Healthcare adopted structured security practices and breach notification requirements after HIPAA established mandatory protections for patient data. Financial services strengthened controls to meet PCI DSS requirements for payment card information. Critical infrastructure operators are enhancing defenses to comply with new incident reporting mandates. In each case, regulation provided the impetus that voluntary measures failed to achieve.
Each regulatory framework has limitations, and compliance can become a checkbox exercise where organizations meet technical requirements while missing the spirit of protection. But industries without regulatory pressure often fail to self-regulate on cybersecurity, particularly when security investments compete with other business priorities.
New Regulations Forcing Change
Now, new cybersecurity regulations are emerging that will fundamentally change how gaming companies approach digital security. The EU’s NIS2 Directive and Cyber Resilience Act both potentially bring gaming operations within the scope of mandatory cybersecurity requirements. These regulations mandate secure-by-design principles, vulnerability management, incident reporting and ongoing security updates throughout product life cycles.
The industry is also developing its own standards to fill the cybersecurity gap. Gaming Laboratories International recently released its Gaming Security Framework (GLI-GSF), the first and only gaming information security standard to date.
This framework addresses the cybersecurity gap in the gaming industry. Created through collaboration with thousands of gaming industry stakeholders, GLI-GSF provides baseline security guidelines that regulators can adopt and gaming organizations can use to enhance security across all operations.
Making Compliance Work
The key is recognizing compliance for what it is: a starting point, not a destination. Organizations that treat regulatory requirements as minimum thresholds while building mature security programs beyond compliance can achieve the best outcomes. They use compliance as the business justification to secure resources, then apply those resources strategically.

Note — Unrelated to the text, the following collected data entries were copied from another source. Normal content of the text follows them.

/-- SETP (R347): the predicate in rd[2:0] takes the comparison of ra with rb; a poisoned operand is consumed.
Log 67 (DEDUCED). -/
def execSetp (w : ShedRef) (f : T3) (s : State) : Host.Outcome State Fault Refusal :=
  .next (perThread s w f.guard (decide (f.rd.toNat < 8) && f.rc == 0 && decide (f.mod.toNat < 6)) false (fun r m =>
    match firstLane m (fun l => r.h.gp l f.ra || r.h.gp l f.rb) with
    | some l => consume s r l
    | none => writePred s r m f.rd.toNat (fun l => (setpCond f.mod.toNat (r.h.g l f.ra) (r.h.g l f.rb), false))))

/-- A predicate instruction of two predicates (R347); a poisoned operand poisons the result (R341).
Log 66 (DEDUCED). -/
def predR (op : Bool → Bool → Bool) (w : ShedRef) (f : T3) (s : State) : Host.Outcome State Fault Refusal :=
  .next (perThread s w f.guard (decide (f.rd.toNat < 8) && decide (f.ra.toNat < 8) && decide (f.rb.toNat < 8) && f.rc == 0
      && f.mod == 0) false (fun r m =>
    writePred s r m f.rd.toNat (fun l =>
      (op ((r.h.p f.ra.toNat).getLsbD l) ((r.h.p f.rb.toNat).getLsbD l),
       (r.h.pp f.ra.toNat).getLsbD l || (r.h.pp f.rb.toNat).getLsbD l))))

/-- PAND (Table 10.11). -/
def execPand := predR (fun a b => a && b)
/-- POR (Table 10.11). -/
def execPor := predR (fun a b => a || b)
/-- PXOR (Table 10.11). -/
def execPxor := predR (fun a b => a != b)

/-- PNOT (Table 10.11). -/
def execPnot (w : ShedRef) (f : T3) (s : State) : Host.Outcome State Fault Refusal :=
  .next (perThread s w f.guard (decide (f.rd.toNat < 8) && decide (f.ra.toNat < 8) && f.rb == 0 && f.rc == 0 && f.mod == 0) false
    (fun r m => writePred s r m f.rd.toNat (fun l => (!(r.h.p f.ra.toNat).getLsbD l, (r.h.pp f.ra.toNat).getLsbD l))))

/-- PMOV: the predicate from ra bit 0 (Table 10.11). -/
def execPmov (w : ShedRef) (f : T3) (s : State) : Host.Outcome State Fault Refusal :=
  .next (perThread s w f.guard (decide (f.rd.toNat < 8) && f.rb == 0 && f.rc == 0 && f.mod == 0) false
    (fun r m => writePred s r m f.rd.toNat (fun l => ((r.h.g l f.ra).getLsbD 0, r.h.gp l f.ra))))

/-! ### Masks and branches (Table 10.3) -/

/-- A mask instruction: it acts at an execution mask of zero as well (R311, R349).
Log 65 (DEDUCED). -/
def maskInstr (s : State) (w : ShedRef) (g : BitVec 4) (ok : Bool) (f : Run → State) : State :=
  onShed s w false (fun r => if !ok || g != 0 then illegal s r else f r)

/-- The first lane of the execution mask in which a predicate is poisoned.
Log 67 (DEDUCED). -/
def poisonedPred (r : Run) (p : Nat) : Option Nat := (lanesOf (r.h.exec &&& r.h.pp p)).head?

/-- MIF pk (Table 10.3): push the mask and narrow it; a poisoned predicate is consumed. -/
def execMif (w : ShedRef) (f : T3) (s : State) : Host.Outcome State Fault Refusal :=
  .next (maskInstr s w f.guard (f.rd == 0 && decide (f.ra.toNat < 8) && f.rb == 0 && f.rc == 0 && decide (f.mod.toNat < 2)) (fun r =>
    match poisonedPred r f.ra.toNat with
    | some l => consume s r l
    | none =>
      if r.h.masks.length ≥ 32 then indexFault s r 0x010A 0xFF
      else
        let p := r.h.p f.ra.toNat
        advance s r { r.h with masks := r.h.exec :: r.h.masks,
                               exec := r.h.exec &&& (if f.mod = 1 then ~~~p else p) }))

/-- MELSE (Table 10.3): the mask becomes the top of the stack without the present mask; an ended thread stays out (R349). -/
def execMelse (w : ShedRef) (f : T3) (s : State) : Host.Outcome State Fault Refusal :=
  .next (maskInstr s w f.guard (f.rd == 0 && f.ra == 0 && f.rb == 0 && f.rc == 0 && f.mod == 0) (fun r =>
    match r.h.masks with
    | [] => indexFault s r 0x010A 0xFF
    | t :: _ => advance s r { r.h with exec := t &&& ~~~r.h.exec &&& ~~~r.h.ended }))

/-- MEND (Table 10.3): the mask is popped; an ended thread stays out (R349). -/
def execMend (w : ShedRef) (f : T3) (s : State) : Host.Outcome State Fault Refusal :=
  .next (maskInstr s w f.guard (f.rd == 0 && f.ra == 0 && f.rb == 0 && f.rc == 0 && f.mod == 0) (fun r =>
    match r.h.masks with
    | [] => indexFault s r 0x010A 0xFF
    | t :: rest => advance s r { r.h with exec := t &&& ~~~r.h.ended, masks := rest }))

/-- MBRK pk (Table 10.3): the lanes with the predicate leave the mask; the stack is unchanged. -/
def execMbrk (w : ShedRef) (f : T3) (s : State) : Host.Outcome State Fault Refusal :=
  .next (maskInstr s w f.guard (f.rd == 0 && decide (f.ra.toNat < 8) && f.rb == 0 && f.rc == 0 && f.mod == 0) (fun r =>
    match poisonedPred r f.ra.toNat with
    | some l => consume s r l
    | none => advance s r { r.h with exec := r.h.exec &&& ~~~(r.h.p f.ra.toNat) }))

/-- MGET pd (Table 10.3): the predicate takes the execution mask. -/
def execMget (w : ShedRef) (f : T3) (s : State) : Host.Outcome State Fault Refusal :=
  .next (perShed s w f.guard (decide (f.rd.toNat < 8) && f.ra == 0 && f.rb == 0 && f.rc == 0 && f.mod == 0) false (fun r =>
    let p := f.rd.toNat
    advance s r (if p = 0 then r.h
      else { r.h with preds := Tbl.put r.h.preds p r.h.exec, predP := Tbl.put r.h.predP p 0 })))

/-- The byte address `off` words from the branch (R345). -/
def branchTo (h : Shed) (off : Word32) : Word64 := h.pc + sext32 off * 8

/-- A branch of the whole shed on the active lanes and a predicate's lanes among them (Table 10.3). -/
def branchMask (cond : Half → Half → Bool) (w : ShedRef) (f : TB) (s : State) : Host.Outcome State Fault Refusal :=
  .next (perShed s w 0 true false (fun r =>
    match poisonedPred r f.pk.toNat with
    | some l => consume s r l
    | none =>
      if cond r.h.exec (r.h.exec &&& r.h.p f.pk.toNat) then putShed s r { r.h with pc := branchTo r.h f.off }
      else advance s r r.h))

/-- BR (Table 10.3). -/
def execBr (w : ShedRef) (f : TB) (s : State) : Host.Outcome State Fault Refusal :=
  .next (perShed s w 0 (f.pk == 0) false (fun r => putShed s r { r.h with pc := branchTo r.h f.off }))
/-- BANY (Table 10.3). -/
def execBany := branchMask (fun _ p => p != 0)
/-- BALL (Table 10.3). -/
def execBall := branchMask (fun e p => p == e)
/-- BNONE (Table 10.3). -/
def execBnone := branchMask (fun _ p => p == 0)

/-- CALL (Table 10.3): the next index goes onto the call stack of 16 (R348). -/
def execCall (w : ShedRef) (f : TB) (s : State) : Host.Outcome State Fault Refusal :=
  .next (perShed s w 0 (f.pk == 0) false (fun r =>
    if r.h.calls.length ≥ 16 then indexFault s r 0x010A 0xFF
    else putShed s r { r.h with pc := branchTo r.h f.off, calls := (r.h.pc + 8) :: r.h.calls }))

/-- RET (Table 10.3): branch to the index popped. -/
def execRet (w : ShedRef) (f : TB) (s : State) : Host.Outcome State Fault Refusal :=
  .next (perShed s w 0 (f.pk == 0 && f.off == 0) false (fun r =>
    match r.h.calls with
    | [] => indexFault s r 0x010A 0xFF
    | t :: rest => putShed s r { r.h with pc := t, calls := rest }))

/-! ### Steps, generator and sync objects without memory -/

/-- The step counter as STEP.CTR returns it (R360). -/
def stepCtrOf (s : State) (c : Nat) : Word64 :=
  let x := getC s c
  if x.step.isOpen then x.step.ctr else x.stepCtr

/-- STEP.CTR rd (Table 10.6): in every active thread. -/
def execStepCtr (w : ShedRef) (f : T3) (s : State) : Host.Outcome State Fault Refusal :=
  .next (perShed s w f.guard (f.ra == 0 && f.rb == 0 && f.rc == 0 && f.mod == 0) false (fun r =>
    writeLanes s r r.h.exec f.rd (fun _ => (stepCtrOf s r.ctx, false))))

/-- CKSTAT rd, imm (Table 10.7): a counter of the slot since the launch started; for another imm the spec states no value: a
free value.
Log 16 (DESIGN CHOICE). -/
def execCkstat (w : ShedRef) (f : TI) (s : State) : Host.Outcome State Fault Refusal :=
  .next (perThread s w f.guard (f.ra == 0 && f.mod == 0) false (fun r m =>
    let (v, s) := match f.imm.toNat with
      | 0 => (r.slot.checked, s)
      | 1 => (r.slot.replayed, s)
      | 2 => (r.slot.arbs, s)
      | 3 => (r.slot.reruns, s)
      | _ => takeFree s
    writeLanes s r m f.rd (fun _ => (v, false))))

/-- The generator counter of a thread (Table 10.8). -/
def rngCounter (ctr a b : Word64) (thread : Nat) : BitVec 128 :=
  BitVec.ofNat 128 (ctr.toNat % 2 ^ 48 * 2 ^ 80 + a.toNat % 2 ^ 48 * 2 ^ 32 + thread * 2 ^ 26 + b.toNat % 2 ^ 26)

/-- RNG rd, ra, rb (R362, R363): the generator output under the seed of the launch; a poisoned counter operand is consumed. -/
def execRng (w : ShedRef) (f : T3) (s : State) : Host.Outcome State Fault Refusal :=
  .next (perThread s w f.guard (f.rc == 0 && f.mod == 0 && f.rd.toNat % 2 == 0) true (fun r m =>
    match firstLane m (fun l => r.h.gp l f.ra || r.h.gp l f.rb) with
    | some l => consume s r l
    | none =>
      let seed := (r.launch s).elim 0 (·.seed)
      advance s r ((lanesOf m).foldl (fun h l =>
        let v := generator seed (rngCounter (stepCtrOf s r.ctx) (r.h.g l f.ra) (r.h.g l f.rb) (16 * r.shed + l))
        (h.setG l f.rd (v.setWidth 64) false).setG l (f.rd + 1) ((v >>> 64).setWidth 64) false) r.h)))

/-- The twin slot of a primary slot, and whether it has one. -/
def hasTwin (s : State) (k : Nat) : Bool := s.slots.any (fun e => !e.2.ended && e.2.twinOf == some k)

/-- Note in a primary slot what a thread was given, for its twin (11 R399).
Log 71 (DEDUCED). -/
def noteEcho (s : State) (r : Run) (lane : Nat) (v : Word64) : State :=
  if hasTwin s r.key then
    updS s r.key (fun x => { x with echo := Tbl.upd [] x.echo (16 * r.shed + lane) (fun l => l ++ [v]) })
  else s

/-- What the primary's thread was given at the point that the twin's has reached; none while the primary is behind. -/
def echoOf (s : State) (r : Run) (lane ahead : Nat) : Option Word64 :=
  match r.slot.twinOf with
  | some k => (Tbl.get [] (getS s k).echo (16 * r.shed + lane))[Tbl.get 0 r.slot.heard (16 * r.shed + lane) + ahead]?
  | none => none

/-- The twin's threads have taken one more value.
Log 71 (DEDUCED). -/
def hearEcho (s : State) (r : Run) (m : Half) : State :=
  updS s r.key (fun x => { x with heard := (lanesOf m).foldl (fun t l => Tbl.upd 0 t (16 * r.shed + l) (· + 1)) x.heard })

/-- SY.ADD rd, ra, rb (Table 10.9, R364): at once, lane by lane; a twin copy updates nothing and takes what the primary was
given, waiting for it (11 R399).  A poisoned index or increment is consumed. -/
def execSyAdd (w : ShedRef) (f : T3) (s : State) : Host.Outcome State Fault Refusal :=
  .next (perThread s w f.guard (f.rc == 0 && f.mod == 0) false (fun r m =>
    match firstLane m (fun l => r.h.gp l f.ra || r.h.gp l f.rb) with
    | some l => consume s r l
    | none =>
      if r.slot.twinOf.isSome then
        if (lanesOf m).all (fun l => (echoOf s r l 0).isSome) then
          writeLanes (hearEcho s r m) r m f.rd (fun l => ((echoOf s r l 0).getD 0, false))
        else s
      else
        let (h, s) := (lanesOf m).foldl (fun (a : Shed × State) l =>
          let o := (r.h.g l f.ra).toNat % 256
          let old := syncGet a.2 r.ctx o
          (a.1.setG l f.rd old false, noteEcho (syncPut a.2 r.ctx o (old + r.h.g l f.rb)) r l old)) (r.h, s)
        advance s r h))

/-- SY.RD rd, ra (Table 10.9); it acts in both copies (11 R399). -/
def execSyRd (w : ShedRef) (f : T3) (s : State) : Host.Outcome State Fault Refusal :=
  .next (perThread s w f.guard (f.rb == 0 && f.rc == 0 && f.mod == 0) false (fun r m =>
    match firstLane m (fun l => r.h.gp l f.ra) with
    | some l => consume s r l
    | none => writeLanes s r m f.rd (fun l => (syncGet s r.ctx ((r.h.g l f.ra).toNat % 256), false))))

/-- Whether every object waited for has reached its value. -/
def objectsReached (s : State) (c : Nat) (l : List (Nat × Word64)) : Bool :=
  l.all (fun e => decide (e.2.toNat ≤ (syncGet s c e.1).toNat))

/-- SY.WAIT ra, rb (Table 10.9, R375): the shed waits until every active thread's object has reached its value. -/
def execSyWait (w : ShedRef) (f : T3) (s : State) : Host.Outcome State Fault Refusal :=
  .next (perThread s w f.guard (f.rd == 0 && f.rc == 0 && f.mod == 0) false (fun r m =>
    match firstLane m (fun l => r.h.gp l f.ra || r.h.gp l f.rb) with
    | some l => consume s r l
    | none =>
      let l := (lanesOf m).map (fun l => ((r.h.g l f.ra).toNat % 256, r.h.g l f.rb))
      if objectsReached s r.ctx l then advance s r r.h else putShed s r { r.h with wait := .object l }))

/-- SY_WAIT_RELEASE (R364, R375): the condition of a waiting shed has come true. -/
def execSyWaitRelease (w : ShedRef) (s : State) : Host.Outcome State Fault Refusal :=
  .next (
  let k := slotKey w.part.toNat w.slot.toNat
  let x := getS s k
  let h := Tbl.get Shed.idle x.sheds w.shed.toNat
  match h.wait with
  | .object l =>
    if !x.ended && objectsReached s x.ctx l && (getC s x.ctx).fault == 0 && !isFenced s x.ctx then
      updS s k (fun x => { x with sheds := Tbl.put x.sheds w.shed.toNat { h with wait := .none, pc := h.pc + 8 } })
    else s
  | _ => s)

/-- FENCE (R352): its accesses are already ordered, since every access of a thread takes effect as it issues.
Log 60 (DEDUCED). -/
def execThreadFence (w : ShedRef) (f : T3) (s : State) : Host.Outcome State Fault Refusal :=
  .next (perThread s w f.guard (f.rd == 0 && f.ra == 0 && f.rb == 0 && f.rc == 0 && decide (f.mod.toNat < 3)) false
    (fun r _ => advance s r r.h))

/-- Release the sheds of a slot when every started shed that has not ended has reached a BARS (R352). -/
def settleBars (s : State) (k : Nat) : State :=
  let x := getS s k
  let live := x.sheds.filter (fun e => e.2.started && e.2.ended != BitVec.allOnes 16)
  if !live.isEmpty && live.all (fun e => e.2.wait == .bars) then
    putS s k { x with sheds := x.sheds.map (fun e =>
      if e.2.wait = .bars then (e.1, { e.2 with wait := .none, pc := e.2.pc + 8 }) else e) }
  else s

/-- BARS (R352). -/
def execBars (w : ShedRef) (f : T3) (s : State) : Host.Outcome State Fault Refusal :=
  .next (perShed s w f.guard (f.rd == 0 && f.ra == 0 && f.rb == 0 && f.rc == 0 && f.mod == 0) false (fun r =>
    settleBars (putShed s r { r.h with wait := .bars }) r.key))

/-- ILLEGAL_INSTR (R344, R372): the word at a shed's index is undefined. -/
def illegalWord (w : ShedRef) (s : State) : State := onShed s w false (fun r => illegal s r)

end Sys2Proof.Machine
end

This approach requires leadership commitment beyond rule-following. It means investing in security expertise, implementing defense-in-depth strategies and fostering a culture where security is everyone’s responsibility. Compliance provides the framework and accountability, but organizations must build the substance.
Compliance does not inherently equal security, but in industries where security investments have been insufficient, compliance creates the forcing function that drives improvement. It establishes accountability, mandates minimum standards and ensures that cybersecurity receives the attention and resources it deserves.
The gaming industry’s experience demonstrates this reality. New regulations won’t solve every security challenge, but they will compel organizations to implement protections they should have deployed years ago.